** Directions for this task **
The records shown below are to be repeated exactly and completely.

*** Opening of Records provided ***

/-- R100: sums wrap; the most negative number. -/
theorem test_add_wraps : result (xy 0xFFFFFFFFFFFFFFFF 2) (.add m0 3 1 2) = some 1 := by decide +kernel
theorem test_sub_wraps : result (xy 0 1) (.sub m0 3 1 2) = some 0xFFFFFFFFFFFFFFFF := by decide +kernel
theorem test_mulh_signed : result (xy 0xFFFFFFFFFFFFFFFF 5) (.mulh m0 3 1 2) = some 0xFFFFFFFFFFFFFFFF := by decide +kernel
theorem test_mulhn_unsigned : result (xy 0xFFFFFFFFFFFFFFFF 5) (.mulhn m0 3 1 2) = some 4 := by decide +kernel
theorem test_div_by_zero : result (xy 7 0) (.div m0 3 1 2) = some 0xFFFFFFFFFFFFFFFF := by decide +kernel
theorem test_div_overflow : result (xy 0x8000000000000000 0xFFFFFFFFFFFFFFFF) (.div m0 3 1 2) = some 0x8000000000000000 := by decide +kernel
theorem test_rem_takes_the_sign_of_x : result (xy 0xFFFFFFFFFFFFFFF9 2) (.rem m0 3 1 2) = some 0xFFFFFFFFFFFFFFFF := by decide +kernel
theorem test_rem_by_zero : result (xy 7 0) (.rem m0 3 1 2) = some 7 := by decide +kernel
theorem test_shl_takes_six_bits : result (xy 1 65) (.shl m0 3 1 2) = some 2 := by decide +kernel
theorem test_sha_copies_the_sign : result (xy 0x8000000000000000 63) (.sha m0 3 1 2) = some 0xFFFFFFFFFFFFFFFF := by decide +kernel
theorem test_rotl_by_zero : result (xy 0x8000000000000001 64) (.rotl m0 3 1 2) = some 0x8000000000000001 := by decide +kernel
theorem test_clz_of_zero : result (xy 0 0) (.clz m0 3 1) = some 64 := by decide +kernel
theorem test_slt_signed : result (xy 0xFFFFFFFFFFFFFFFF 0) (.slt m0 3 1 2) = some 1 := by decide +kernel
theorem test_sltn_unsigned : result (xy 0xFFFFFFFFFFFFFFFF 0) (.sltn m0 3 1 2) = some 0 := by decide +kernel

/-- R102: the manual's LI and LIH. -/
theorem test_li : result (xy 0 0) (.li m0 8 0x89ABCDE) = some 0xFFFFFFFFF89ABCDE := by decide +kernel
theorem test_lih : result (xy 0xFFFFFFFFF89ABCDE 0) (.lih m0 8 1 0x1234567) = some 0x00123456789ABCDE := by decide +kernel
/-- R101: EXTR of bits 7 to 4 with its sign; INSR keeps the other bits of its destination. -/
theorem test_extr_signed : result (xy 0x85 0) (.extr m0 3 1 4 3 true) = some 0xFFFFFFFFFFFFFFF8 := by decide +kernel
theorem test_insr : result (xy 0x1F 0xFFFF) (.insr m0 2 1 4 3) = some 0xFFFF := by decide +kernel

/-- R103: bytes are little-endian, and .sx copies the top bit of the size. -/
def bytesAt (a n : Nat) (v : Nat) (s : State) : State := s.modCore 0 (fun c => { c with sp := c.sp.write a n v false })
theorem test_ld_sign : result (bytesAt 0x100 4 0x8001FF02 (xy 0x100 0)) (.ld m0 ⟨3, 1, 2, true, 1, 2⟩) = some 0xFFFFFFFFFFFF8001 := by
  decide +kernel
theorem test_st_bytes : (match exec (.st m0 2 1 2 0) (xy 0x100 0x11223344AABBCCDD) with
    | .next t => some (t.peek (.scratchpad 0) 0x100, t.peek (.scratchpad 0) 0x103, t.peek (.scratchpad 0) 0x104)
    | _ => none) = some (0xDD, 0xAA, 0) := by decide +kernel
/-- R104: .min compares signed numbers of its size; the old value is the result. -/
theorem test_amo_min : (match exec (.amo m0 3 1 2 0 4 0 0 2) (bytesAt 0x100 4 1 (xy 0x100 0xFFFFFFFF)) with
    | .next t => some (t.me.pend.map (fun p => p.val), t.peek (.scratchpad 0) 0x100, t.peek (.scratchpad 0) 0x103)
    | _ => none) = some ([1], 0xFF, 0xFF) := by decide +kernel

/-- R130: a branch taken backwards is pending for two words. -/
theorem test_blt_taken : (match exec (.blt m0 1 2 false false (-5)) (on .s { withS k0 [(1, 0xFFFFFFFFFFFFFFFF), (2, 0)] with pc := 0x100 }) with
    | .next t => some (t.me.pc, t.me.targets.map (fun x => x.addr))
    | _ => none) = some (0x108, [0xD8]) := by decide +kernel

/-- R156: TRAP 42 enters the handler at TVEC with its code and its own address, in the supervisor view. -/
theorem test_trap : (match exec (.trap m0 42) (on .s { k0.setCw cwTVEC 0x400 with pc := 0x100 }) with
    | .next t => some (t.me.pc, t.me.cw cwTCAUSE, t.me.cw cwTVAL, t.me.sv, t.me.ts)
    | _ => none) = some (0x400, 0x14, 42, true, true) := by decide +kernel

/-! Numbers. -/

/-- R45: the manual's conversions of -464 to E4M3. -/
theorem test_e4m3_overflow : ([.rne, .rtz, .rup, .rdn, .rna] : List RMode).map (fun m => EType.rnd .e4m3 m (Val.ofInt (-464))) =
    [0xFE, 0xFE, 0xFE, 0x7F, 0x7F] := by decide +kernel
/-- R47: the manual's stochastic rounding of 0x3F804C00 and 0xBF804C00. -/
theorem test_sr : ([(0x3F804C00, 0xB3), (0x3F804C00, 0xB4), (0xBF804C00, 0xB3), (0xBF804C00, 0xB4)] : List (Nat × Nat)).map
    (fun x => EType.round .bf16 .sr (8, x.2) (fp32 x.1)) = [0x3F80, 0x3F81, 0xBF80, 0xBF81] := by decide +kernel
/-- R55: the manual's three products, 1024, 2^-32 and -1024, at the three widths. -/
theorem test_group_sum : ([40, 56, 80] : List Nat).map (fun w => groupSum [Val.ofInt 1024, .fin false 1 (-32) false, Val.ofInt (-1024)] w) =
    [0, 0x2F800000, 0x2F800000] := by decide +kernel
/-- R40: the sum of opposites is +0, and -0 under RDN. -/
theorem test_zero_sum : (addF 0x3F800000 0xBF800000, (EType.fmt .fp32).round .rdn noSr (Val.add .rdn (fp32 0x3F800000) (fp32 0xBF800000))) =
    (0, 0x80000000) := by decide +kernel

*** Close of Records provided ***

** Task output **
/-- R100: sums wrap; the most negative number. -/
theorem test_add_wraps : result (xy 0xFFFFFFFFFFFFFFFF 2) (.add m0 3 1 2) = some 1 := by decide +kernel
theorem test_sub_wraps : result (xy 0 1) (.sub m0 3 1 2) = some 0xFFFFFFFFFFFFFFFF := by decide +kernel
theorem test_mulh_signed : result (xy 0xFFFFFFFFFFFFFFFF 5) (.mulh m0 3 1 2) = some 0xFFFFFFFFFFFFFFFF := by decide +kernel
theorem test_mulhn_unsigned : result (xy 0xFFFFFFFFFFFFFFFF 5) (.mulhn m0 3 1 2) = some 4 := by decide +kernel
theorem test_div_by_zero : result (xy 7 0) (.div m0 3 1 2) = some 0xFFFFFFFFFFFFFFFF := by decide +kernel
theorem test_div_overflow : result (xy 0x8000000000000000 0xFFFFFFFFFFFFFFFF) (.div m0 3 1 2) = some 0x8000000000000000 := by decide +kernel
theorem test_rem_takes_the_sign_of_x : result (xy 0xFFFFFFFFFFFFFFF9 2) (.rem m0 3 1 2) = some 0xFFFFFFFFFFFFFFFF := by decide +kernel
theorem test_rem_by_zero : result (xy 7 0) (.rem m0 3 1 2) = some 7 := by decide +kernel
theorem test_shl_takes_six_bits : result (xy 1 65) (.shl m0 3 1 2) = some 2 := by decide +kernel
theorem test_sha_copies_the_sign : result (xy 0x8000000000000000 63) (.sha m0 3 1 2) = some 0xFFFFFFFFFFFFFFFF := by decide +kernel
theorem test_rotl_by_zero : result (xy 0x8000000000000001 64) (.rotl m0 3 1 2) = some 0x8000000000000001 := by decide +kernel
theorem test_clz_of_zero : result (xy 0 0) (.clz m0 3 1) = some 64 := by decide +kernel
theorem test_slt_signed : result (xy 0xFFFFFFFFFFFFFFFF 0) (.slt m0 3 1 2) = some 1 := by decide +kernel
theorem test_sltn_unsigned : result (xy 0xFFFFFFFFFFFFFFFF 0) (.sltn m0 3 1 2) = some 0 := by decide +kernel

/-- R102: the manual's LI and LIH. -/
theorem test_li : result (xy 0 0) (.li m0 8 0x89ABCDE) = some 0xFFFFFFFFF89ABCDE := by decide +kernel
theorem test_lih : result (xy 0xFFFFFFFFF89ABCDE 0) (.lih m0 8 1 0x1234567) = some 0x00123456789ABCDE := by decide +kernel
/-- R101: EXTR of bits 7 to 4 with its sign; INSR keeps the other bits of its destination. -/
theorem test_extr_signed : result (xy 0x85 0) (.extr m0 3 1 4 3 true) = some 0xFFFFFFFFFFFFFFF8 := by decide +kernel
theorem test_insr : result (xy 0x1F 0xFFFF) (.insr m0 2 1 4 3) = some 0xFFFF := by decide +kernel

/-- R103: bytes are little-endian, and .sx copies the top bit of the size. -/
def bytesAt (a n : Nat) (v : Nat) (s : State) : State := s.modCore 0 (fun c => { c with sp := c.sp.write a n v false })
theorem test_ld_sign : result (bytesAt 0x100 4 0x8001FF02 (xy 0x100 0)) (.ld m0 ⟨3, 1, 2, true, 1, 2⟩) = some 0xFFFFFFFFFFFF8001 := by
  decide +kernel
theorem test_st_bytes : (match exec (.st m0 2 1 2 0) (xy 0x100 0x11223344AABBCCDD) with
    | .next t => some (t.peek (.scratchpad 0) 0x100, t.peek (.scratchpad 0) 0x103, t.peek (.scratchpad 0) 0x104)
    | _ => none) = some (0xDD, 0xAA, 0) := by decide +kernel
/-- R104: .min compares signed numbers of its size; the old value is the result. -/
theorem test_amo_min : (match exec (.amo m0 3 1 2 0 4 0 0 2) (bytesAt 0x100 4 1 (xy 0x100 0xFFFFFFFF)) with
    | .next t => some (t.me.pend.map (fun p => p.val), t.peek (.scratchpad 0) 0x100, t.peek (.scratchpad 0) 0x103)
    | _ => none) = some ([1], 0xFF, 0xFF) := by decide +kernel

/-- R130: a branch taken backwards is pending for two words. -/
theorem test_blt_taken : (match exec (.blt m0 1 2 false false (-5)) (on .s { withS k0 [(1, 0xFFFFFFFFFFFFFFFF), (2, 0)] with pc := 0x100 }) with
    | .next t => some (t.me.pc, t.me.targets.map (fun x => x.addr))
    | _ => none) = some (0x108, [0xD8]) := by decide +kernel

/-- R156: TRAP 42 enters the handler at TVEC with its code and its own address, in the supervisor view. -/
theorem test_trap : (match exec (.trap m0 42) (on .s { k0.setCw cwTVEC 0x400 with pc := 0x100 }) with
    | .next t => some (t.me.pc, t.me.cw cwTCAUSE, t.me.cw cwTVAL, t.me.sv, t.me.ts)
    | _ => none) = some (0x400, 0x14, 42, true, true) := by decide +kernel

/-! Numbers. -/

/-- R45: the manual's conversions of -464 to E4M3. -/
theorem test_e4m3_overflow : ([.rne, .rtz, .rup, .rdn, .rna] : List RMode).map (fun m => EType.rnd .e4m3 m (Val.ofInt (-464))) =
    [0xFE, 0xFE, 0xFE, 0x7F, 0x7F] := by decide +kernel
/-- R47: the manual's stochastic rounding of 0x3F804C00 and 0xBF804C00. -/
theorem test_sr : ([(0x3F804C00, 0xB3), (0x3F804C00, 0xB4), (0xBF804C00, 0xB3), (0xBF804C00, 0xB4)] : List (Nat × Nat)).map
    (fun x => EType.round .bf16 .sr (8, x.2) (fp32 x.1)) = [0x3F80, 0x3F81, 0xBF80, 0xBF81] := by decide +kernel
/-- R55: the manual's three products, 1024, 2^-32 and -1024, at the three widths. -/
theorem test_group_sum : ([40, 56, 80] : List Nat).map (fun w => groupSum [Val.ofInt 1024, .fin false 1 (-32) false, Val.ofInt (-1024)] w) =
    [0, 0x2F800000, 0x2F800000] := by decide +kernel
/-- R40: the sum of opposites is +0, and -0 under RDN. -/
theorem test_zero_sum : (addF 0x3F800000 0xBF800000, (EType.fmt .fp32).round .rdn noSr (Val.add .rdn (fp32 0x3F800000) (fp32 0xBF800000))) =
    (0, 0x80000000) := by decide +kernel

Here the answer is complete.